Los usuarios pueden aportar datos en crudo

Las consultas funcionan del mejor modo cuando los usuarios cumplen una tarea de recolección de datos o refinado de datos.

Pedir la fuente de la información

Evaluamos si pedir a los usuarios una copia de la factura original, pensando que disuadiría a algunos de ellos (especialmente dado que nuestro público era mayor en promedio). Si bien pudo haber sido una traba para algunos, aumentó la credibilidad de los datos.
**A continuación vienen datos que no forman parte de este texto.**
@[simp] theorem State.opPacket_canon (h j : Nat) (p : Packet) (hm : s.memory.Canon) :
    (s.opPacket h j p).memory.Canon := by
  refine State.withOp_canon _ _ (fun k x0 => ?_) hm
  have h0 (x) : (s.setOp k x).memory.Canon := hm.of_eq (State.setOp_memory ..)
  have h1 (x y) : ((s.setOp k x).setOp k y).memory.Canon := (h0 x).of_eq (State.setOp_memory ..)
  refine canon_ite (State.takeChunk_canon _ _ _ _ (h0 _)) (canon_ite (State.takeChunk_canon _ _ _ _ (h0 _)) ?_)
  refine canon_ite (canon_ite (State.finishOp_canon _ (h1 _ _)) (State.pump_canon _ (h1 _ _))) ?_
  refine canon_ite (State.tryClaim_canon _ (h1 _ _)) (canon_ite (State.takePan_canon _ (h1 _ _)) ?_)
  refine canon_ite (State.askFallback_canon _ (h0 _)) (canon_ite (State.fallBack_canon _ (h0 _)) ?_)
  refine canon_ite (State.takeCount_canon _ _ _ (h0 _)) (canon_ite (State.stepBarrier_canon _ (h1 _ _)) ?_)
  exact canon_ite (canon_ite (State.stepBarrier_canon _ (h1 _ _)) (State.releaseBarrier_canon _ (h0 _))) (h0 _)

@[simp] theorem State.recordEarly_canon (k : Comm) (j : Nat) (p : Packet) (bit : Nat) (hm : s.memory.Canon) :
    (s.recordEarly k j p bit).memory.Canon := by
  rw [State.recordEarly]
  split
  · exact hm
  · exact State.vwrite_getD_canon _ _ _ _ hm hm

/-- What an early packet asks of an operation, done where its bit is set. -/
theorem State.early_canon {a : State} (c : Bool) (h : Nat) (g : Comm → CollOp → State) (ha : a.memory.Canon)
    (hg : ∀ k o, (g k o).memory.Canon) :
    (if c then a.withOp h g else a).memory.Canon :=
  canon_ite (State.withOp_canon _ _ hg ha) ha

set_option maxRecDepth 1000 in
@[simp] theorem State.applyEarly_canon (h j : Nat) (hm : s.memory.Canon) : (s.applyEarly h j).memory.Canon := by
  refine State.withOp_canon _ _ (fun k o => ?_) hm
  extract_lets seq s1 f
  split
  · exact hm
  · refine canon_ite hm ?_
    extract_lets act s2 s3 s4 s5 s6 s7
    have h1 : s1.memory.Canon := State.vwrite_getD_canon _ _ _ _ hm hm
    have h2 : s2.memory.Canon := State.early_canon _ _ _ h1 fun _ _ => by simp [h1]
    have h3 : s3.memory.Canon := State.early_canon _ _ _ h2 fun _ _ => by simp [h2]
    have h4 : s4.memory.Canon := State.early_canon _ _ _ h3 fun _ _ => by simp [h3]
    have h5 : s5.memory.Canon := State.early_canon _ _ _ h4 fun _ _ => by simp [h4]
    have h6 : s6.memory.Canon := State.early_canon _ _ _ h5 fun _ _ => canon_ite (by simp [h5]) (by simp [h5])
    have h7 : s7.memory.Canon := State.early_canon _ _ _ h6 fun _ _ => by simp [h6]
    exact State.early_canon _ _ _ h7 fun _ _ => by simp [h7]

@[simp] theorem State.commPacket_canon (k : Comm) (j : Nat) (p : Packet) (hm : s.memory.Canon) :
    (s.commPacket k j p).memory.Canon := by
  unfold State.commPacket
  dsimp only
  (repeat' split) <;> simp [hm]

@[simp] theorem State.beginOp_canon (h : Nat) (hm : s.memory.Canon) : (s.beginOp h).memory.Canon := by
  have early : ∀ (n : Nat) (a : State), a.memory.Canon →
      ((List.range n).foldl (fun a j => a.applyEarly h j) a).memory.Canon := fun n a ha =>
    foldl_canon _ (fun b j hb => State.applyEarly_canon _ _ hb) _ _ ha
  refine State.withOp_canon _ _ (fun k o => ?_) hm
  dsimp only
  split
  · exact early _ _ (by simp [hm])
  · split
    · refine early _ _ (State.sumCounts_canon _ ?_)
      split <;> simp [hm]
    · split
      · refine early _ _ (State.claimAll_canon ?_)
        simp [hm]
      · refine State.pump_canon _ (early _ _ ?_)
        simp [hm]

@[simp] theorem State.startDesc_canon (k : Comm) (b : Batch) (hm : s.memory.Canon) :
    (s.startDesc k b).memory.Canon := by
  unfold State.startDesc
  dsimp only
  (repeat' split) <;> simp [hm]

/-! ### Operations of `Beacon` -/

@[simp] theorem State.beaconResult_canon (k : Comm) (c : Nat) (bseq : BitVec 32) (status : Nat) (ovf : Bool)
    (data : List Byte) (hm : s.memory.Canon) :
    (s.beaconResult k c bseq status ovf data).memory.Canon := by
  have h1 (va l) := State.vwrite_getD_canon k.part k.ctx va l hm hm
  have h2 (va l va' l') := State.vwrite_getD_canon k.part k.ctx va' l' (h1 va l) (h1 va l)
  rw [State.beaconResult]
  split
  · rw [State.countAt_memory, State.countAt_memory]
    exact State.setSignal_canon _ _ _ (h2 ..)
  · exact h2 ..

@[simp] theorem State.beaconEnd_canon (k : Comm) (c : Nat) (v : BeaconVal) (hm : s.memory.Canon) :
    (s.beaconEnd k c v).memory.Canon := by
  unfold State.beaconEnd
  dsimp only
  (repeat' split) <;> simp [hm]

@[simp] theorem State.beaconDown_canon (k : Comm) (c : Nat) (v : BeaconVal) (hm : s.memory.Canon) :
    (s.beaconDown k c v).memory.Canon := by simp [State.beaconDown, hm]

@[simp] theorem State.beaconStep_canon (k : Comm) (c : Nat) (hm : s.memory.Canon) :
    (s.beaconStep k c).memory.Canon := by
  unfold State.beaconStep
  dsimp only
  (repeat' split) <;> simp [hm]
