-- ==== Sys2Proof/Machine/Operands.lean ====
section
/-! DEFINITION. Operand forms: bit fields of words, the head word (R19), the body words of the
configuration, mark and ledger commands and their inverse, numeric codes, capacities and durations.
-/

namespace Sys2Proof.Machine

/-! ### Bit fields -/

/-- Bit i of a word. -/
def bit (w : Word) (i : Nat) : Bool := w.getLsbD i

/-- The field of the given width whose lowest bit is lo. -/
def field (w : Word) (lo width : Nat) : BitVec width := w.extractLsb' lo width

/-- The word that holds x with its lowest bit at lo and 0 elsewhere. -/
def place {n : Nat} (lo : Nat) (x : BitVec n) : Word := x.setWidth 32 <<< lo

/-- The word that holds a flag at the given bit and 0 elsewhere. -/
def placeFlag (lo : Nat) (b : Bool) : Word := place lo (BitVec.ofBool b)

/-- The word that holds a number with its lowest bit at lo and 0 elsewhere. -/
def placeNat (lo n : Nat) : Word := BitVec.ofNat 32 n <<< lo

/-- The word whose bit lo+i is the i-th flag of the list. -/
def placeFlags (lo : Nat) : List Bool → Word
  | [] => 0#32
  | b :: rest => placeFlag lo b ||| placeFlags (lo + 1) rest

/-- An 8-bit counter that saturates at 255, raised by n. -/
def saturatingAdd (x : Byte) (n : Nat) : Byte :=
  if x.toNat + n ≤ 255 then BitVec.ofNat 8 (x.toNat + n) else 255#8

/-- n units of time in units of d, rounded up. -/
def ceilDiv (n d : Nat) : Nat := (n + (d - 1)) / d

/-! ### Index lists, in the order in which the part takes them (R24, R32) -/

def channelNumbers : List (Fin 6) := [0, 1, 2, 3, 4, 5]
def lineNumbers : List (Fin 12) := [0, 1, 2, 3, 4, 5, 6, 7, 8, 9, 10, 11]
def pairNumbers : List (Fin 6) := [0, 1, 2, 3, 4, 5]
def bankNumbers : List (Fin 3) := [0, 1, 2]
def dinNumbers : List (Fin 8) := [0, 1, 2, 3, 4, 5, 6, 7]
def countPinNumbers : List (Fin 12) := [0, 1, 2, 3, 4, 5, 6, 7, 8, 9, 10, 11]
def markNumbers : List Nat := [0, 1, 2, 3, 4, 5, 6, 7]

/-- The pair of a line, its even and its odd line, its bank (R138). -/
def pairOfLine (n : Fin 12) : Fin 6 := ⟨n.val / 2, by omega⟩
def evenLine (j : Fin 6) : Fin 12 := ⟨2 * j.val, by omega⟩
def oddLine (j : Fin 6) : Fin 12 := ⟨2 * j.val + 1, by omega⟩
def bankOfLine (n : Fin 12) : Fin 3 := ⟨n.val / 4, by omega⟩

/-- The count-input pins CAk and CBk. -/
def pinCA (k : Fin 6) : Fin 12 := ⟨2 * k.val, by omega⟩
def pinCB (k : Fin 6) : Fin 12 := ⟨2 * k.val + 1, by omega⟩
def channelOfPin (p : Fin 12) : Fin 6 := ⟨p.val / 2, by omega⟩

/-- A channel with an even number, and the partner 2k+1 or 2k of a channel (R69). -/
def isEven (k : Fin 6) : Bool := k.val % 2 == 0
def partner (k : Fin 6) : Fin 6 := if k.val % 2 = 0 then ⟨(k.val + 1) % 6, by omega⟩ else ⟨k.val - 1, by omega⟩

/-! ### Capacities (00_scope, Counts and capacities) -/

def ciqSlots : Nat := 8
def rnqSlots : Nat := 32
def noticeSlots : Nat := 24
def ledgerSlots : Nat := 16
def fifoSlots : Nat := 4
def ringSlots : Nat := 4
def markSlots : Nat := 8

/-! ### Durations, in half microseconds (log entry 3) -/

/-- R39: 0, 0.5, 1, 2 µs. -/
def countFilterTime (code : BitVec 2) : Nat :=
  if code = 0#2 then 0 else if code = 1#2 then 1 else if code = 2#2 then 2 else 4

/-- R48: 0, 0.1, 1, 10 ms. -/
def dinFilterTime (code : BitVec 2) : Nat :=
  if code = 0#2 then 0 else if code = 1#2 then 200 else if code = 2#2 then 2000 else 20000

/-- R161: 2 µs. -/
def safetyFilterTime : Nat := 4

def microsecond : Nat := 2
def millisecond : Nat := 2000

/-- The unit of the stall and watch windows, 10 ms (R97, R170). -/
def tenMilliseconds : Nat := 20000

/-- R132. -/
def windowTime : WindowLength → Nat
  | .w10 => 10 * millisecond
  | .w100 => 100 * millisecond
  | .w1000 => 1000 * millisecond

/-! ### The head word (R19) -/

def headKind (w : Word) : Byte := field w 24 8
def headTag (w : Word) : Byte := field w 16 8
def headChannel (w : Word) : BitVec 4 := field w 12 4
def headLength (w : Word) : BitVec 3 := field w 9 3
def headModifier (w : Word) : BitVec 9 := field w 0 9

def makeHead (kind tag : Byte) (channel : BitVec 4) (length : Nat) (modifier : BitVec 9) : Word :=
  place 24 kind ||| place 16 tag ||| place 12 channel ||| place 9 (BitVec.ofNat 3 length) ||| place 0 modifier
Crear un mecanismo de validación

Diseñamos un sistema de puntaje y un mecanismo de revisión por los pares para controlar los aportes de los usuarios. Esto demostró ser demasiado engorroso para los usuarios, que tenían pocos incentivos para hacer visitas repetidas al sitio. Pero fue utilizado por el equipo de France Libertés, cuyos empleados, alrededor de 10, se sintieron motivados por el sistema de puntaje.

Mantenerlo simple

Creamos un mecanismo de correo automatizado de modo que los usuarios pudieran presentar un pedido de acceso a la información respecto de precios del agua con solo unos pocos clics. Aunque innovador y bien diseñado, este recurso no generó un número sustancial de pedidos (solo 100 fueron enviados).

Defina su público

France Libertés se asoció con la revista dedicada a los derechos de los consumidores 60 Millions de Consommateurs, que lograron una gran participación de su comunidad. Fue la unión prefecta para esta operación.

Elija cuidadosamente sus indicadores claves de desempeño

El proyecto tuvo solo 45.000 visitantes en 4 meses, equivalente a 15 minutos de tráfico en nytimes.com. Lo importante es que 1 de cada 5 se inscribió y 1 de cada 10 se tomó el tiempo de escanear y subir su factura.